Exercise directions
A verbatim reproduction of the lines below, from the line containing "t.rd (Reg.HBM_RNK_CTRL_RETIRE r) = 1" through the line containing "f) = some q →", both ends included, is the whole required output.

Records from a dataset:
/-- R601, R614 to R620, R624: the retirement of ranks and the moves it starts. -/
def Obligations.RanksRetireMigrateAndDrain : Prop :=
  (∀ (s : State) (r cause : Nat), r < 5 → s.retireDue r cause = true → s.rankState r = 0 →
    (∀ k, k < r → s.rankState k < 2 → s.dueCause k = none) →
    (s.hbm.retired = [] → completes (.rankRetire r cause) s fun t =>
      t.rankState r = 2 ∧ t.rankState 5 = 0 ∧ t.rd (Reg.HBM_RNK_STATE_TARGET r) = 5 ∧ t.rd (Reg.HBM_RNK_STATE_CAUSE r) = (if cause = 4 then (s.dueCause r).getD 4 else cause) ∧
      t.hbm.retired = [r] ∧ t.rd (Reg.HBM_RNK_CTRL_RETIRE r) = 0 ∧ t.rd Reg.HBM_STATUS_SPARE_AVAIL = 0 ∧
      t.rd Reg.HBM_STATUS_MIGRATING = 1 ∧ t.rd Reg.HBM_STATUS_USABLE_GIB = s.rd Reg.HBM_STATUS_USABLE_GIB) ∧
    (s.hbm.retired.length = 1 → completes (.rankRetire r cause) s fun t =>
      t.rankState r = 4 ∧ t.rd (Reg.HBM_RNK_STATE_CAUSE r) = (if cause = 4 then (s.dueCause r).getD 4 else cause) ∧ t.hbm.retired = s.hbm.retired ++ [r] ∧
      t.rd (Reg.HBM_RNK_CTRL_RETIRE r) = 0 ∧ t.rd Reg.HBM_STATUS_RETIRED = 2 ∧ t.rd Reg.HBM_STATUS_USABLE_GIB = 32) ∧
    (2 ≤ s.hbm.retired.length → completes (.rankRetire r cause) s fun t =>
      t.rankState r = 0 ∧ t.hbm.retired = s.hbm.retired ∧ t.rd (Reg.HBM_RNK_CTRL_RETIRE r) = 0)) ∧
  (∀ (s : State) (r : Nat), r < 6 → reaches s (Reg.HBM_RNK_CTRL r) →
    (s.rankState r < 2 → completes (.retire r) s fun t =>
      t.rd (Reg.HBM_RNK_CTRL_RETIRE r) = 1 ∧ onlyRegs [Reg.HBM_RNK_CTRL r] s t) ∧
    (2 ≤ s.rankState r → completes (.retire r) s fun t => t = s)) ∧
  (∀ (s : State) (r : Nat), r < 6 → s.rankState r = 2 → s.moveLeft r = 0 → (∀ k, k < r → s.rankState k = 2 → s.moveLeft k ≠ 0) →
    completes .migrationDone s fun t =>
    t.rankState r = 3 ∧ (∀ k, k < 6 → k ≠ r → t.rankState k = s.rankState k) ∧ t.hbm.retired = s.hbm.retired) ∧
  (∀ (s : State) (r : Nat), r < 6 → s.rankState r = 4 →
    ((s.poolC 7).withdraw = [] → s.moveLeft r = 0 → completes (.rankDrainDone r) s fun t =>
      t.rankState r = 3 ∧ (∀ k, k < 6 → k ≠ r → t.rankState k = s.rankState k) ∧ t.hbm.retired = s.hbm.retired) ∧
    ((s.poolC 7).withdraw ≠ [] ∨ s.moveLeft r ≠ 0 → completes (.rankDrainDone r) s fun t => t = s)) ∧
  ∀ (s : State) (f : Nat) (q : Nat × FrameEnt), s.hbm.copying.find? (fun q => q.1 == f) = some q →
    completes (.frameReplaceCopyDone f) s fun t => t.hbm.copying = s.hbm.copying.erase q ∧ t.regs = s.regs ∧ t.hbm.frames = s.hbm.frames

/-- R618: a spare that meets a condition of R614 becomes RETIRED with no copy; it counts as the first retirement, capacity stays, and
no spare remains. -/
def Obligations.ASpareRetiresWithNoCopy : Prop :=
  ∀ (s : State) (r cause : Nat), r < 6 → s.rankState r = 1 → s.retireDue r cause = true → s.hbm.retired = [] →
    (∀ k, k < r → s.rankState k < 2 → s.dueCause k = none) →
    completes (.rankRetire r cause) s fun t =>
      t.rankState r = 3 ∧ t.hbm.retired = [r] ∧ t.rd Reg.HBM_STATUS_RETIRED = 1 ∧ t.rd Reg.HBM_STATUS_SPARE_AVAIL = 0 ∧
      t.rd Reg.HBM_STATUS_USABLE_GIB = s.rd Reg.HBM_STATUS_USABLE_GIB ∧
      (∀ k, k < 6 → t.rd (Reg.HBM_RNK_STATE_TARGET k) = s.rd (Reg.HBM_RNK_STATE_TARGET k) ∧ (k ≠ r → t.rankState k = s.rankState k)) ∧
      t.hbm.frames = s.hbm.frames ∧ t.hbm.slots = s.hbm.slots ∧ t.hbm.copying = s.hbm.copying ∧
      ((∀ k, k < 6 → s.rankState k ≠ 2 ∧ s.rankState k ≠ 4) → t.rd Reg.HBM_STATUS_MIGRATING = 0)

Written response
      t.rd (Reg.HBM_RNK_CTRL_RETIRE r) = 1 ∧ onlyRegs [Reg.HBM_RNK_CTRL r] s t) ∧
    (2 ≤ s.rankState r → completes (.retire r) s fun t => t = s)) ∧
  (∀ (s : State) (r : Nat), r < 6 → s.rankState r = 2 → s.moveLeft r = 0 → (∀ k, k < r → s.rankState k = 2 → s.moveLeft k ≠ 0) →
    completes .migrationDone s fun t =>
    t.rankState r = 3 ∧ (∀ k, k < 6 → k ≠ r → t.rankState k = s.rankState k) ∧ t.hbm.retired = s.hbm.retired) ∧
  (∀ (s : State) (r : Nat), r < 6 → s.rankState r = 4 →
    ((s.poolC 7).withdraw = [] → s.moveLeft r = 0 → completes (.rankDrainDone r) s fun t =>
      t.rankState r = 3 ∧ (∀ k, k < 6 → k ≠ r → t.rankState k = s.rankState k) ∧ t.hbm.retired = s.hbm.retired) ∧
    ((s.poolC 7).withdraw ≠ [] ∨ s.moveLeft r ≠ 0 → completes (.rankDrainDone r) s fun t => t = s)) ∧
  ∀ (s : State) (f : Nat) (q : Nat × FrameEnt), s.hbm.copying.find? (fun q => q.1 == f) = some q →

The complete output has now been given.